If I could make this post shorter and still have all the same information, I would, honestly. But I could talk for hours about Plan 9.
Plan 9 is basically a redesign where your files and username/password are centralised like on a Unix network with dumb terminals (70s up to mid 80s Unix), but at the same time, you're able to make use of the local resources of your "terminal" like use the CD driver or a scanner or whatever. You have access to them as if you're root.
Plan 9 says: whoever turns the machine on is basically root. If you have physical access to the box, you could theoretically fuck it up any way you wanted, so we might as well just give you root - there's nothing valuable (security wise) on a terminal anyway. Enjoy your CD drive.
The paragraph before the last one is more important than you think. You see, all that other stuff I said about /net, that came afterwards. The original goal was just to have centralised auth and (disk) fs, and stateless terminals. But then, all that other stuff we have in Plan 9 (e.g. network transparency, no real superuser) sort of emerged as a corollary of that first goal.

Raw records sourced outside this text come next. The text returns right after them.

-- ==== Sys2Proof/Tests/Slice0.lean ====
section
/-! SUPPORT. Tests: ill-formed commands that the check refuses, one step of each family of commands on a small
controller, and for every statement with hypotheses a state that meets them, clause by clause. -/

open Sys2Proof Sys2Proof.Machine

namespace Sys2Proof.Tests

/-! ### Small controllers -/

def cold : Controller := Controller.fresh false false

def at_ (c : Controller) : State := ⟨c, []⟩

/-- A part of the controller that a command leaves. -/
def ran {α : Type} (i : Instr) (c : Controller) (f : Controller → α) : Option α :=
  match exec i (at_ c) with
  | .next t => some (f t.ctl)
  | _ => none

/-- The pending answer that a command leaves. -/
def told (i : Instr) (c : Controller) : Option Answer := (ran i c (fun d => d.port.pending)).join

def box : Step := ⟨.box, 200, 100, 48, 0⟩

def queuedPanel : Panel :=
  { id := 0, number := 101, orderTag := none, pattern := 1, flatLength := 10000, state := .scheduled
    verdict := .pending, causes := 0#8, placed := none, bLead := none, bTail := none, total := 48, dose := none
    seamOffset := none, marks := none, crossed := Crossed.none }

def linkOn : Link := Link.commissioned 115200

/-- A commissioned line, RUNNING: pattern 1 SEALED, panel 101 at the queue's head, roll 11 RUNNING on spindle A, roll 12
LOADED on B, the chamber at heat class 2. -/
def live : Controller :=
  { cold with
    tab := ⟨[queuedPanel], [0], [], 1⟩
    lib := cold.lib.set 0 ⟨.sealed, 1, some ⟨0, 2, [box]⟩, some ⟨9600, 48⟩⟩
    mot := { cold.mot with haltHigh := true, tick := 500#32 }
    line := { cold.line with state := .running, mode := .run }
    rolls := { cold.rolls with
      slots := (cold.rolls.slots.set 0 (some ⟨11, 4, 1500000, 1500000, .running, some .a, none, 0⟩)).set 1
        (some ⟨12, 4, 900000, 900000, .mounted, some .b, none, 0⟩)
      spA := ⟨.active, some 11, some .refill⟩
      spB := ⟨.loaded, some 12, some .stop⟩
      job := .normal
      feedRoll := some 11
      fill := 100000 }
    cham := { cold.cham with
      classes := cold.cham.classes.set 1 (some ⟨[1100, 1150, 1150, 1050, 1000, 1000], 20, 800, 4000, 6500⟩)
      lineClass := 2 }
    chF := linkOn
    chS := linkOn
    chP := linkOn
    chZ := linkOn }

/-- Panel 101 on the web with lead A at 0, in a state, with its track B points. -/
def webPanel (st : PanelState) (lead tail : Option Nat) : Panel :=
  { queuedPanel with state := st, placed := some ⟨0, 11, 4000, 6500, 0, 0, 0, 0, 0⟩, bLead := lead, bTail := tail }

/-- The line with panel 101 on the roster, at feed count `f` and conveyor count `k`. -/
def carrying (p : Panel) (f k : Nat) : Controller :=
  { live with
    tab := ⟨[p], [], [0], 1⟩
    mot := { live.mot with feed := ⟨f, 0, false⟩, conv := ⟨k, 0, false⟩ } }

Other things that Plan 9 users are obsessed with (e.g. mouse chording, output which is usable as input, etc) more fall under the category of things with would be equally easy or difficult to implement regardless of the underlying OS.
I'm really glad we've got all these nice things under one OS, because it's totally conceivable that someone could have designed an OS where (say) everything is a file, but doesn't have (say) clean readable code. We have both, but we also have relaxing colours, mouse chording, easy-to-use concurrency, and a cool mascot.